While major international missions like Artemis will be the cornerstone of future lunar activity, Bokhari says that smaller scale near-term efforts, like NASA’s Commercial Lunar Payload Services (CLPS) program, provide a low-risk way to prove out key technologies and business models.
That was on display in Pittsburgh yesterday when Astrobotic unveiled its Peregrine lander, which it expects to put on the Moon with fourteen scientific payloads later this year. “It’s American capitalism that’s working,” said Rep. Bill Cartwright, a local member of Congress who leads a committee that funds NASA.
One company that stands to benefit from NASA’s investment just emerged into the public eye: Lonestar, a firm that wants to build data centers on the Moon. The company plans to demonstrate its technology by purchasing space on another NASA-backed lander, built by the company Intuitive Machines.
“NASA buys a whole bunch of the payload, [and] there is 20% left over for people like us,” Lonestar CEO Chris Stott told Quartz.
Stott and his team believe that putting data centers on the Moon can solve a lot of problems for customers here on Earth. With solar electricity and the vacuum of space, powering and cooling servers becomes easier and less damaging to the environment. There are few more secure places, and the unique legal environment on the Moon may even make it easier to deal with variations in national data security rules.
Starting with hosted payloads, by 2026 Lonestar hopes to work its way up to a 50 petabyte data center that provides cold storage back-up for mission critical data, and offer computing power and storage to customers on the Moon, like rovers or scientific sensors. It could cost, he hopes, as little as $150 million to get to that point.
Lonestar is just one firm trying to provide services on and from the Moon. The plan may seem outlandish, but the global interest in lunar science and exploration has given it an opportunity to succeed. It will have to seize the chance, Bokhari warns.

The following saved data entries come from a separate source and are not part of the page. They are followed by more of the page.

@[simp] theorem countDown_zero : countDown 0x00#8 = 0x00#8 := rfl

/-- A timer that runs loses exactly one; being at least 1, it does not wrap. -/
theorem toNat_countDown_add_one {t : Byte} (h : t ≠ 0x00#8) : (countDown t).toNat + 1 = t.toNat :=
  calc (countDown t).toNat + 1 = t.toNat - 1 + 1 := by rw [toNat_countDown]
    _ = t.toNat := Nat.sub_add_cancel (Nat.pos_of_ne_zero fun h0 => h (BitVec.eq_of_toNat_eq h0))

/-- The frame of the tick. -/
theorem State.tick_sameBut (s : State) : SameBut [.delay, .sound] s s.tick := by
  intro p hp
  cases p
  case delay | sound => simp at hp
  all_goals simp [Unchanged]

/-- Settles O14: each timer by what counting down does to it, at 0 and above, and the rest by the tick's frame. -/
theorem tickTakesOneFromEachTimer : Obligations.TickTakesOneFromEachTimer := by
  intro s
  refine ⟨fun hDT => ?_, toNat_countDown_add_one, fun hST => ?_, toNat_countDown_add_one, s.tick_sameBut⟩
  · rw [State.tick_DT, hDT, countDown_zero]
  · rw [State.tick_ST, hST, countDown_zero]

end Sys2Proof.Machine
end

section
/-! PROOFS. The decoder's equations (spec/30_encoding.md rules R67 to R70): for each instruction, the family digit and the
selector of a word that make the dispatcher answer it, in the table's order. Every claim about words is drawn from these. -/

namespace Sys2Proof

variable {w : Word}

theorem decodeWord_family0 (hf : family w = 0x0) : decodeWord w = .ok (decodeFamily0 (views w)) := by
  simp [decodeWord, hf]

theorem decodeWord_family8 (hf : family w = 0x8) : decodeWord w = decodeFamily8 (views w) := by simp [decodeWord, hf]

theorem decodeWord_familyE (hf : family w = 0xE) : decodeWord w = decodeFamilyE (views w) := by simp [decodeWord, hf]

theorem decodeWord_familyF (hf : family w = 0xF) : decodeWord w = decodeFamilyF (views w) := by simp [decodeWord, hf]

theorem decodeWord_clear (hf : family w = 0x0) (hs : (views w).nnn = 0x0E0#12) : decodeWord w = .ok .clear := by
  simp [decodeWord_family0 hf, decodeFamily0, hs]

theorem decodeWord_ret (hf : family w = 0x0) (hs : (views w).nnn = 0x0EE#12) : decodeWord w = .ok .ret := by
  simp [decodeWord_family0 hf, decodeFamily0, hs]

theorem decodeWord_sys (hf : family w = 0x0) (hc : (views w).nnn ≠ 0x0E0#12) (hr : (views w).nnn ≠ 0x0EE#12) :
    decodeWord w = .ok (.sys (views w).nnn) := by
  rw [decodeWord_family0 hf, decodeFamily0, if_neg hc, if_neg hr]

theorem decodeWord_jump (hf : family w = 0x1) : decodeWord w = .ok (.jump (views w).nnn) := by simp [decodeWord, hf]

theorem decodeWord_call (hf : family w = 0x2) : decodeWord w = .ok (.call (views w).nnn) := by simp [decodeWord, hf]

theorem decodeWord_skipEqByte (hf : family w = 0x3) : decodeWord w = .ok (.skipEqByte (views w).x (views w).nn) := by
  simp [decodeWord, hf]

theorem decodeWord_skipNeqByte (hf : family w = 0x4) : decodeWord w = .ok (.skipNeqByte (views w).x (views w).nn) := by
  simp [decodeWord, hf]

theorem decodeWord_skipEq (hf : family w = 0x5) : decodeWord w = .ok (.skipEq (views w).x (views w).y) := by
  simp [decodeWord, hf]

theorem decodeWord_setByte (hf : family w = 0x6) : decodeWord w = .ok (.setByte (views w).x (views w).nn) := by
  simp [decodeWord, hf]

theorem decodeWord_addByte (hf : family w = 0x7) : decodeWord w = .ok (.addByte (views w).x (views w).nn) := by
  simp [decodeWord, hf]

theorem decodeWord_setReg (hf : family w = 0x8) (hs : (views w).n = 0x0) :
    decodeWord w = .ok (.setReg (views w).x (views w).y) := by simp [decodeWord_family8 hf, decodeFamily8, hs]

theorem decodeWord_or (hf : family w = 0x8) (hs : (views w).n = 0x1) :
    decodeWord w = .ok (.or (views w).x (views w).y) := by simp [decodeWord_family8 hf, decodeFamily8, hs]

theorem decodeWord_and (hf : family w = 0x8) (hs : (views w).n = 0x2) :
    decodeWord w = .ok (.and (views w).x (views w).y) := by simp [decodeWord_family8 hf, decodeFamily8, hs]

theorem decodeWord_xor (hf : family w = 0x8) (hs : (views w).n = 0x3) :
    decodeWord w = .ok (.xor (views w).x (views w).y) := by simp [decodeWord_family8 hf, decodeFamily8, hs]

theorem decodeWord_add (hf : family w = 0x8) (hs : (views w).n = 0x4) :
    decodeWord w = .ok (.add (views w).x (views w).y) := by simp [decodeWord_family8 hf, decodeFamily8, hs]

theorem decodeWord_sub (hf : family w = 0x8) (hs : (views w).n = 0x5) :
    decodeWord w = .ok (.sub (views w).x (views w).y) := by simp [decodeWord_family8 hf, decodeFamily8, hs]

theorem decodeWord_shiftRight (hf : family w = 0x8) (hs : (views w).n = 0x6) :
    decodeWord w = .ok (.shiftRight (views w).x) := by simp [decodeWord_family8 hf, decodeFamily8, hs]

theorem decodeWord_subn (hf : family w = 0x8) (hs : (views w).n = 0x7) :
    decodeWord w = .ok (.subn (views w).x (views w).y) := by simp [decodeWord_family8 hf, decodeFamily8, hs]

theorem decodeWord_shiftLeft (hf : family w = 0x8) (hs : (views w).n = 0xE) :
    decodeWord w = .ok (.shiftLeft (views w).x) := by simp [decodeWord_family8 hf, decodeFamily8, hs]

theorem decodeWord_skipNeq (hf : family w = 0x9) : decodeWord w = .ok (.skipNeq (views w).x (views w).y) := by
  simp [decodeWord, hf]

theorem decodeWord_setIndex (hf : family w = 0xA) : decodeWord w = .ok (.setIndex (views w).nnn) := by
  simp [decodeWord, hf]

theorem decodeWord_jumpV0 (hf : family w = 0xB) : decodeWord w = .ok (.jumpV0 (views w).nnn) := by simp [decodeWord, hf]

theorem decodeWord_rand (hf : family w = 0xC) : decodeWord w = .ok (.rand (views w).x (views w).nn) := by
  simp [decodeWord, hf]

theorem decodeWord_draw (hf : family w = 0xD) : decodeWord w = .ok (.draw (views w).x (views w).y (views w).n) := by
  simp [decodeWord, hf]

theorem decodeWord_skipPressed (hf : family w = 0xE) (hs : (views w).nn = 0x9E#8) :
    decodeWord w = .ok (.skipPressed (views w).x) := by simp [decodeWord_familyE hf, decodeFamilyE, hs]

theorem decodeWord_skipNotPressed (hf : family w = 0xE) (hs : (views w).nn = 0xA1#8) :
    decodeWord w = .ok (.skipNotPressed (views w).x) := by simp [decodeWord_familyE hf, decodeFamilyE, hs]

theorem decodeWord_getDelay (hf : family w = 0xF) (hs : (views w).nn = 0x07#8) :
    decodeWord w = .ok (.getDelay (views w).x) := by simp [decodeWord_familyF hf, decodeFamilyF, hs]

theorem decodeWord_awaitKey (hf : family w = 0xF) (hs : (views w).nn = 0x0A#8) :
    decodeWord w = .ok (.awaitKey (views w).x) := by simp [decodeWord_familyF hf, decodeFamilyF, hs]

theorem decodeWord_setDelay (hf : family w = 0xF) (hs : (views w).nn = 0x15#8) :
    decodeWord w = .ok (.setDelay (views w).x) := by simp [decodeWord_familyF hf, decodeFamilyF, hs]

theorem decodeWord_setSound (hf : family w = 0xF) (hs : (views w).nn = 0x18#8) :
    decodeWord w = .ok (.setSound (views w).x) := by simp [decodeWord_familyF hf, decodeFamilyF, hs]

theorem decodeWord_addIndex (hf : family w = 0xF) (hs : (views w).nn = 0x1E#8) :
    decodeWord w = .ok (.addIndex (views w).x) := by simp [decodeWord_familyF hf, decodeFamilyF, hs]

theorem decodeWord_setChar (hf : family w = 0xF) (hs : (views w).nn = 0x29#8) :
    decodeWord w = .ok (.setChar (views w).x) := by simp [decodeWord_familyF hf, decodeFamilyF, hs]

theorem decodeWord_storeBcd (hf : family w = 0xF) (hs : (views w).nn = 0x33#8) :
    decodeWord w = .ok (.storeBcd (views w).x) := by simp [decodeWord_familyF hf, decodeFamilyF, hs]

theorem decodeWord_storeRegs (hf : family w = 0xF) (hs : (views w).nn = 0x55#8) :
    decodeWord w = .ok (.storeRegs (views w).x) := by simp [decodeWord_familyF hf, decodeFamilyF, hs]

theorem decodeWord_loadRegs (hf : family w = 0xF) (hs : (views w).nn = 0x65#8) :
    decodeWord w = .ok (.loadRegs (views w).x) := by simp [decodeWord_familyF hf, decodeFamilyF, hs]

end Sys2Proof
end

section
/-! PROOFS. Decoding what the encoder wrote (rules R45, R61, R70): each format gives its fields back through the views, and the
decoder's equation of the instruction does the rest. -/

namespace Sys2Proof

section Formats

variable {f : Nat} (hf : f < 16) (nnn : Addr) (x y : Reg) (nn : Byte) (n : Fin 16)
include hf

@[simp] theorem family_formNNN : family (formNNN f nnn) = f := by
  rw [family_eq_div, toNat_formNNN hf]; omega

@[simp] theorem views_nnn_formNNN : (views (formNNN f nnn)).nnn = nnn := by
  apply BitVec.eq_of_toNat_eq; rw [views_nnn_toNat, toNat_formNNN hf]; omega

@[simp] theorem family_formXNN : family (formXNN f x nn) = f := by
  rw [family_eq_div, toNat_formXNN hf]; omega

@[simp] theorem views_x_formXNN : (views (formXNN f x nn)).x = x := by
  apply Fin.ext; rw [views_x_val, toNat_formXNN hf]; omega

@[simp] theorem views_nn_formXNN : (views (formXNN f x nn)).nn = nn := by
  apply BitVec.eq_of_toNat_eq; rw [views_nn_toNat, toNat_formXNN hf]; omega

@[simp] theorem family_formXYN : family (formXYN f x y n) = f := by
  rw [family_eq_div, toNat_formXYN hf]; omega

@[simp] theorem views_x_formXYN : (views (formXYN f x y n)).x = x := by
  apply Fin.ext; rw [views_x_val, toNat_formXYN hf]; omega

@[simp] theorem views_y_formXYN : (views (formXYN f x y n)).y = y := by
  apply Fin.ext; rw [views_y_val, toNat_formXYN hf]; omega

@[simp] theorem views_n_formXYN : (views (formXYN f x y n)).n = n := by
  apply Fin.ext; rw [views_n_val, toNat_formXYN hf]; omega

end Formats

/-- The dispatcher reads the canonical word of a well-formed instruction as that instruction: the decoder's equation of the
instruction, at the fields the format gives back. -/
theorem decodeWord_encode (i : Instr) (hi : i.wellFormed = true) : decodeWord (encode i) = .ok i := by
  cases i with
  | clear => decide
  | ret => decide
  | sys nnn =>
    have hs : nnn ≠ 0x0E0#12 ∧ nnn ≠ 0x0EE#12 := by simpa [Instr.wellFormed, sysPayloadOk] using hi
    simpa [encode] using decodeWord_sys (w := formNNN 0x0 nnn) (by simp) (by simpa using hs.1) (by simpa using hs.2)
  | jump => simp [encode, decodeWord_jump]
  | call => simp [encode, decodeWord_call]
  | skipEqByte => simp [encode, decodeWord_skipEqByte]
  | skipNeqByte => simp [encode, decodeWord_skipNeqByte]
  | skipEq => simp [encode, decodeWord_skipEq]
  | setByte => simp [encode, decodeWord_setByte]
  | addByte => simp [encode, decodeWord_addByte]
  | setReg => simp [encode, decodeWord_setReg]
  | or => simp [encode, decodeWord_or]
  | and => simp [encode, decodeWord_and]
  | xor => simp [encode, decodeWord_xor]
  | add => simp [encode, decodeWord_add]
  | sub => simp [encode, decodeWord_sub]
  | shiftRight => simp [encode, decodeWord_shiftRight]
  | subn => simp [encode, decodeWord_subn]
  | shiftLeft => simp [encode, decodeWord_shiftLeft]
  | skipNeq => simp [encode, decodeWord_skipNeq]
  | setIndex => simp [encode, decodeWord_setIndex]
  | jumpV0 => simp [encode, decodeWord_jumpV0]
  | rand => simp [encode, decodeWord_rand]
  | draw => simp [encode, decodeWord_draw]
  | skipPressed => simp [encode, decodeWord_skipPressed]
  | skipNotPressed => simp [encode, decodeWord_skipNotPressed]
  | getDelay => simp [encode, decodeWord_getDelay]
  | awaitKey => simp [encode, decodeWord_awaitKey]
  | setDelay => simp [encode, decodeWord_setDelay]
  | setSound => simp [encode, decodeWord_setSound]
  | addIndex => simp [encode, decodeWord_addIndex]
  | setChar => simp [encode, decodeWord_setChar]
  | storeBcd => simp [encode, decodeWord_storeBcd]
  | storeRegs => simp [encode, decodeWord_storeRegs]
  | loadRegs => simp [encode, decodeWord_loadRegs]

“The success rate has everything to do with this,” he says, alluding to several failed Moon landers in recent years. “The robotic missions could easily be scrapped if [the program isn’t] what NASA wants it to be.”
🌘 🌘 🌘
This chart from Bryce Technology’s quarterly briefing caught my eye. It shows which space launch organization put the most mass in orbit during the first quarter of this year, arguably the best metric of measuring space transportation capability. Frequent readers of the newsletter won’t be surprised by the results, but the disparity shocked me.
If you’re a non-SpaceX rocket builder, you might argue that SpaceX’s Starlink internet satellites launches are skewing the metrics, but then again, if you’re a non-SpaceX rocket builder, you were probably hired by Amazon to launch a bunch of its Kuiper internet satellites.
The US won’t blow up satellites. The Biden administration says the US will no longer destroy satellites with missile tests that create dangerous debris in space. The decision comes after Planet, a major satellite operator, called on the government to formally adopt the policy. Advocates hope that the unilateral decision will be followed by other governments in an effort to create responsible rules for behavior in orbit.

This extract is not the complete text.